◆ Problem
Reproduce only the lines of the material below that start at the line containing "def State.streamReport (s" and stop at the line containing "die := c.val". Keep both end lines.

◆ Source material

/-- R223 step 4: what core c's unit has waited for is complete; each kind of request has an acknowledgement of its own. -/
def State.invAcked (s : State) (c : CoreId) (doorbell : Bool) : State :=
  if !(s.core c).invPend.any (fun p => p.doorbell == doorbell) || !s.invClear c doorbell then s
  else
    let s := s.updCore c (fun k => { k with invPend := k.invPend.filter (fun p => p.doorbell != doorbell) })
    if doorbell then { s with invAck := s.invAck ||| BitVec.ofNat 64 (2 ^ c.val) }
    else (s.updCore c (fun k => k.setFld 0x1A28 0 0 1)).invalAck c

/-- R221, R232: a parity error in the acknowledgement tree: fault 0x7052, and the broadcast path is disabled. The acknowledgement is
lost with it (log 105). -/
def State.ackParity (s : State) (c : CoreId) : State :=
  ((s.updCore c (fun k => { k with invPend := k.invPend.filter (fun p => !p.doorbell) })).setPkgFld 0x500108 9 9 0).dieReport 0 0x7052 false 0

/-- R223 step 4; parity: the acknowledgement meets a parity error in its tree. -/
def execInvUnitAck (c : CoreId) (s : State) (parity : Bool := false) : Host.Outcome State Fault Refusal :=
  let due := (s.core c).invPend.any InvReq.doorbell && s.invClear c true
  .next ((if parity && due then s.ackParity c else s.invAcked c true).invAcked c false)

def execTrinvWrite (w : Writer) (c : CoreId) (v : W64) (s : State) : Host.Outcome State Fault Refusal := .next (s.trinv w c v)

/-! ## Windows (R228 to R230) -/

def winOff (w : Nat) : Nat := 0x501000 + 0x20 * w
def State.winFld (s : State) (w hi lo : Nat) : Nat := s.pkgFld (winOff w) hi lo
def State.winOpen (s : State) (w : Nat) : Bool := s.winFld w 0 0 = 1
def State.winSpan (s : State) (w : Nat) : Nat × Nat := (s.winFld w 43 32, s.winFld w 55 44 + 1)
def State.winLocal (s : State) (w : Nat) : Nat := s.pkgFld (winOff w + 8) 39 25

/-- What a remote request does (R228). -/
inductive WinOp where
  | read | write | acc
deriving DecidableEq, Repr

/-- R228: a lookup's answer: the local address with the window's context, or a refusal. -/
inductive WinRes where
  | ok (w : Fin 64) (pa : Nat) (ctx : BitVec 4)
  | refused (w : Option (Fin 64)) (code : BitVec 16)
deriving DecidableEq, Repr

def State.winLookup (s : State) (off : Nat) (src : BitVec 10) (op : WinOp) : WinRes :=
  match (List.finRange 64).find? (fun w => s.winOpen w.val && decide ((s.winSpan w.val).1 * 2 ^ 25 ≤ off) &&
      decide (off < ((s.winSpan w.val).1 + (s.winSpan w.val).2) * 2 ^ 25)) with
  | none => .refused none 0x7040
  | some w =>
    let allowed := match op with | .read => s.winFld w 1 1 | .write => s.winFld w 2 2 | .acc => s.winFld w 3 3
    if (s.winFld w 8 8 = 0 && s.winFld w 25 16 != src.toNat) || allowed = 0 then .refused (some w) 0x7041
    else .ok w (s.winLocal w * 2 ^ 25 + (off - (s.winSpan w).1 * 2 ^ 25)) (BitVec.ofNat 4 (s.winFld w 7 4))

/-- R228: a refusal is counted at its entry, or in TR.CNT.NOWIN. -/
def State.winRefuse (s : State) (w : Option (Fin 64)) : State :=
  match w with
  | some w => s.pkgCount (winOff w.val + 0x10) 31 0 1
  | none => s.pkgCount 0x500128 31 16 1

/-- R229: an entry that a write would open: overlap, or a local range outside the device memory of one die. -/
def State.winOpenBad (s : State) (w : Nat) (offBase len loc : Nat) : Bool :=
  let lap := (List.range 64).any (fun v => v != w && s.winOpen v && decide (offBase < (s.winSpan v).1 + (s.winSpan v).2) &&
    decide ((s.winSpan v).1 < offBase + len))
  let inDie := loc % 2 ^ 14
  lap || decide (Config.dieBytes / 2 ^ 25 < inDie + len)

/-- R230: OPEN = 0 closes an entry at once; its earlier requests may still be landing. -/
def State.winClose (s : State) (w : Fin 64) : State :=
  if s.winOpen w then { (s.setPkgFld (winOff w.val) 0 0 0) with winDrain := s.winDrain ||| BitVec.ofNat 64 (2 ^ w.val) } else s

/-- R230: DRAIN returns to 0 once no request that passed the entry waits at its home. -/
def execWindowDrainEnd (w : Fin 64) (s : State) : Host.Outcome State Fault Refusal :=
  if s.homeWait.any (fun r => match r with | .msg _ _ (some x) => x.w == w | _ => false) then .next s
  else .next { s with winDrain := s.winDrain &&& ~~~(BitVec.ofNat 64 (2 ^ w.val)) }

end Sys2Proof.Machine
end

--

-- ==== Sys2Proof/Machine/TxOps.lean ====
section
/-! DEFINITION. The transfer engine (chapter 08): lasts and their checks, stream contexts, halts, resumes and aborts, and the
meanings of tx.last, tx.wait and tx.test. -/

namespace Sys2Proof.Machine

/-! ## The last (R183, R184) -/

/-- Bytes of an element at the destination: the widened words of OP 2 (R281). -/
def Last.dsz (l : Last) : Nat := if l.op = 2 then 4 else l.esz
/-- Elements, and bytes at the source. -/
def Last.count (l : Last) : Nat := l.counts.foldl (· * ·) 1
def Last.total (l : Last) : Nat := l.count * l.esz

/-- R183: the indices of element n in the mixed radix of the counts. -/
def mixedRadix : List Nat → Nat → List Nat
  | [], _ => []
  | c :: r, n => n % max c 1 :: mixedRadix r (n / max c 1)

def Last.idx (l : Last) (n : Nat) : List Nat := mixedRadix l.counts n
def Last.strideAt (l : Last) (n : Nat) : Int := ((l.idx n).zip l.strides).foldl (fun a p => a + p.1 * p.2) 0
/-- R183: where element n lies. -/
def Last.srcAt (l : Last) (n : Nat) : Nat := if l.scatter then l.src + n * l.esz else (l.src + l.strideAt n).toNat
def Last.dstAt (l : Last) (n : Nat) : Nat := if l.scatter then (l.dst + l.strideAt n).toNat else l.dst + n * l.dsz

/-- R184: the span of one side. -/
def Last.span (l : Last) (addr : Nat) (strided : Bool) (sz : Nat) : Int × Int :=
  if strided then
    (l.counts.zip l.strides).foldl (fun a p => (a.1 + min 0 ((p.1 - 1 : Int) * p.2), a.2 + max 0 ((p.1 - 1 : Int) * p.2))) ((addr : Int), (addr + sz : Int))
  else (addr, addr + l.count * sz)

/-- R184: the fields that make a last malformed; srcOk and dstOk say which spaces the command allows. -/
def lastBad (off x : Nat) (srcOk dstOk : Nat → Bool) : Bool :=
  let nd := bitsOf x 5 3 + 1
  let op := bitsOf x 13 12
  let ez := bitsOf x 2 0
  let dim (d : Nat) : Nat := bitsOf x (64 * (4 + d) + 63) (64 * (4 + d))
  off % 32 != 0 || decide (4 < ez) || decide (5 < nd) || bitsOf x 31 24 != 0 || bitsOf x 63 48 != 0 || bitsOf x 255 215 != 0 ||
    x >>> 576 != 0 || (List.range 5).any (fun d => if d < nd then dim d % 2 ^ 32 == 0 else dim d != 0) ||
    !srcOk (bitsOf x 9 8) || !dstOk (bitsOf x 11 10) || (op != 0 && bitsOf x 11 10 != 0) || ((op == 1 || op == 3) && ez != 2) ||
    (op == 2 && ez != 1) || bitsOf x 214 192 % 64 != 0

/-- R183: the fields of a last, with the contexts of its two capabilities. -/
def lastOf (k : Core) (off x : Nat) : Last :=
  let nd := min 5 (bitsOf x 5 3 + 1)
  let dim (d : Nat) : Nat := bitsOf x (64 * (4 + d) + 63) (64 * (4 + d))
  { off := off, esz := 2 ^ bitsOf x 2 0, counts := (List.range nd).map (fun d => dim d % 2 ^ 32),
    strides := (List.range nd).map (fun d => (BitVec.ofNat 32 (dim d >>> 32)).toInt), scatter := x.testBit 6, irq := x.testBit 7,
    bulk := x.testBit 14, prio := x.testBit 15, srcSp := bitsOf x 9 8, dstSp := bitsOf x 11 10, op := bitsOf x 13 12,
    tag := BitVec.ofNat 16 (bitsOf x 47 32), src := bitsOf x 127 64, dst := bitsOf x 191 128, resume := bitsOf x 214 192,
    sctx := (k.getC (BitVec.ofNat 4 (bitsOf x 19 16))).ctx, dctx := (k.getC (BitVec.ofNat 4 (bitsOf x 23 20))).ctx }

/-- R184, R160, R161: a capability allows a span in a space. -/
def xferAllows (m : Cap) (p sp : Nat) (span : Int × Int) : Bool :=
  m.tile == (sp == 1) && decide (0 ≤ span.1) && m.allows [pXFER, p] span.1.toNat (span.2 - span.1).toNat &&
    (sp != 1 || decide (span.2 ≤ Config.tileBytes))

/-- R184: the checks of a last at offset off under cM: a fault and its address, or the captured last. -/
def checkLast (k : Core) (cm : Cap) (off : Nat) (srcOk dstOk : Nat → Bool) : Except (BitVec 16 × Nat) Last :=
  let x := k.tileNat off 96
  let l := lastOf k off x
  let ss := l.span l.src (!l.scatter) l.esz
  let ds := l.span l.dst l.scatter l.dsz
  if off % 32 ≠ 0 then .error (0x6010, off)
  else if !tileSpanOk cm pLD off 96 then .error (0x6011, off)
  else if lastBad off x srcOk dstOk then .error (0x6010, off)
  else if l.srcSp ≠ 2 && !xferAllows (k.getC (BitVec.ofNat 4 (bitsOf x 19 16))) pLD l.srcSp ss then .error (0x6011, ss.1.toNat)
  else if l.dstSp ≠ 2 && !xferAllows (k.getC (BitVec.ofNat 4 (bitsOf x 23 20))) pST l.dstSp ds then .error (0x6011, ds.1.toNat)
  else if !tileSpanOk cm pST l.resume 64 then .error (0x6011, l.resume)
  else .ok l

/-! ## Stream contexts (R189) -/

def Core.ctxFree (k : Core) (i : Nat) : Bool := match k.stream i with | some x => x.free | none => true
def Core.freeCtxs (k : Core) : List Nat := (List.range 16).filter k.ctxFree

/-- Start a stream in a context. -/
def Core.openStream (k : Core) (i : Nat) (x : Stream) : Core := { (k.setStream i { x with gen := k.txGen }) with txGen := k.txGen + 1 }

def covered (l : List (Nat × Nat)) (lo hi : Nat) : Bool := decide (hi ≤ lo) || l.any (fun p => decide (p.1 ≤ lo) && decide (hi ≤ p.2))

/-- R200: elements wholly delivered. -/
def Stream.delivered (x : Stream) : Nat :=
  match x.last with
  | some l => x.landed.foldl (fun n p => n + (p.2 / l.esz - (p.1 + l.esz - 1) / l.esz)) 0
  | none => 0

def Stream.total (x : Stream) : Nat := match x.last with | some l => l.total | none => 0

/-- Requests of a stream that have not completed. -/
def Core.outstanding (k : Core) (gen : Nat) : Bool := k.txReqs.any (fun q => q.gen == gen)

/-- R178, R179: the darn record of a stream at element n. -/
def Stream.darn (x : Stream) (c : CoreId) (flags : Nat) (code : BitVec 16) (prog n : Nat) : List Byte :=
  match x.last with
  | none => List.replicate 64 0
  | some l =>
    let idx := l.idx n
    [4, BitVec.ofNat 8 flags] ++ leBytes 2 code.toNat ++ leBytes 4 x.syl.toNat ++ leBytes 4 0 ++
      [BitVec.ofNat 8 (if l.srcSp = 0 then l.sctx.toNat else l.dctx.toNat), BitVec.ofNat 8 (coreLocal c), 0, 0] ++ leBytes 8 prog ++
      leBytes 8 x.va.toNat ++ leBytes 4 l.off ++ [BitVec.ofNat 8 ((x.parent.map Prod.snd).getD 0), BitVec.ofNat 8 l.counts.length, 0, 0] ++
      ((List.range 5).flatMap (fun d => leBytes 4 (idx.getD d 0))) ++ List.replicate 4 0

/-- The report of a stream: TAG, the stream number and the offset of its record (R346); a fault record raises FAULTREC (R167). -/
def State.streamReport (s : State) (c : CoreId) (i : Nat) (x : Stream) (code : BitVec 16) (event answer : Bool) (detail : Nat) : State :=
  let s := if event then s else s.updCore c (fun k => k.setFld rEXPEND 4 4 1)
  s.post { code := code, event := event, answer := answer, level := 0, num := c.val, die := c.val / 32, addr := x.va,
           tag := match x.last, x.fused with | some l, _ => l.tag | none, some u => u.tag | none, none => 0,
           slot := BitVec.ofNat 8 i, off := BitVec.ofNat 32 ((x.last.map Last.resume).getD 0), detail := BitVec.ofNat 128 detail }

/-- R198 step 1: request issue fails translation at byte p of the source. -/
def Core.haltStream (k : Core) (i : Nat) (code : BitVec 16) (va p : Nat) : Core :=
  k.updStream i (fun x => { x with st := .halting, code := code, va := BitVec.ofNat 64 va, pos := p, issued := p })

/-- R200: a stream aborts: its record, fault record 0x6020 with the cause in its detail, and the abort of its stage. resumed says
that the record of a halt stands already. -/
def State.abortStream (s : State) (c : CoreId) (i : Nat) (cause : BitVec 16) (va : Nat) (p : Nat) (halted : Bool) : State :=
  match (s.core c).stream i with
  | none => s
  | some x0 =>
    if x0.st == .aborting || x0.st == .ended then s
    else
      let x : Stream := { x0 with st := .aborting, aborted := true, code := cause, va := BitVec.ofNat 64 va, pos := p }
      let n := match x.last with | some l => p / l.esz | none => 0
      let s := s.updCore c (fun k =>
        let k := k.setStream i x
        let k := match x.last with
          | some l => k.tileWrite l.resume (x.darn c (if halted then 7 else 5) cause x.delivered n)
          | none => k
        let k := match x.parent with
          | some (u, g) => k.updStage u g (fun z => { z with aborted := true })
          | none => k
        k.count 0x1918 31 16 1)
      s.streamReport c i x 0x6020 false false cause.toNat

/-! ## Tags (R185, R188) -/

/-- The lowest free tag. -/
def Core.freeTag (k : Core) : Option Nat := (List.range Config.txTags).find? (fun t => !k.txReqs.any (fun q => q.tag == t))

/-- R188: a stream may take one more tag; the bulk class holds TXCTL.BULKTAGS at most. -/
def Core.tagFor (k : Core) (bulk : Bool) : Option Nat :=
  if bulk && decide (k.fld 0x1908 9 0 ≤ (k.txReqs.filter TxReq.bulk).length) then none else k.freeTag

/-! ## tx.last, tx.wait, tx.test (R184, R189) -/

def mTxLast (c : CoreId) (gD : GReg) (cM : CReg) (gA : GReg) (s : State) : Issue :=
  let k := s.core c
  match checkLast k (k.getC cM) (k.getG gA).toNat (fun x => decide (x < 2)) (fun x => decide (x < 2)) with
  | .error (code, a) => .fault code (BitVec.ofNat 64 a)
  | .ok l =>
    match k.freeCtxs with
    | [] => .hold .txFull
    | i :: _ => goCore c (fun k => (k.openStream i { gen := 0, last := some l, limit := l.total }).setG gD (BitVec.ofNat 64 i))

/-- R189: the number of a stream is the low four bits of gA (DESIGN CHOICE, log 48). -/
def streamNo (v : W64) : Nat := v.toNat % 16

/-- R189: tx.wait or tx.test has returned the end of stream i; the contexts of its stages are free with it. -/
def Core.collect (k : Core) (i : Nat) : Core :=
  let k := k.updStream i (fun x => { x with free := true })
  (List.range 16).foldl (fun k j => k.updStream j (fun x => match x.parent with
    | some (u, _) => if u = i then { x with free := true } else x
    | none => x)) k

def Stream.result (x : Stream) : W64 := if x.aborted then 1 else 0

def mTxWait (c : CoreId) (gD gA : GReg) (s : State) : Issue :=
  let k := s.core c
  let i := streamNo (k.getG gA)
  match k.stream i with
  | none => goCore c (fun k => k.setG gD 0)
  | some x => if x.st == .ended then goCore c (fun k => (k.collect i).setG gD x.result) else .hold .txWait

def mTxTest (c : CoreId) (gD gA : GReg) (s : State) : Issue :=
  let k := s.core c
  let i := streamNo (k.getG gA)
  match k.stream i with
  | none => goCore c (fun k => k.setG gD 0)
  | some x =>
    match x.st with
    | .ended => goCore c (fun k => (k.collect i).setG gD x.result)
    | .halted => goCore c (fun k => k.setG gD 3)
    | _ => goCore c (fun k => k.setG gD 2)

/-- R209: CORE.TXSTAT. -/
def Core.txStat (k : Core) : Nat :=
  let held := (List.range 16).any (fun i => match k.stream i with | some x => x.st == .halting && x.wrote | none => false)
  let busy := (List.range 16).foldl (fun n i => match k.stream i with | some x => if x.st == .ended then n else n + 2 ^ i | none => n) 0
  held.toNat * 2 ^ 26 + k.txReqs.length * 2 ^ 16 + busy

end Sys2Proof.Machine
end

◆ Exercise answer
def State.streamReport (s : State) (c : CoreId) (i : Nat) (x : Stream) (code : BitVec 16) (event answer : Bool) (detail : Nat) : State :=
  let s := if event then s else s.updCore c (fun k => k.setFld rEXPEND 4 4 1)
  s.post { code := code, event := event, answer := answer, level := 0, num := c.val, die := c.val / 32, addr := x.va,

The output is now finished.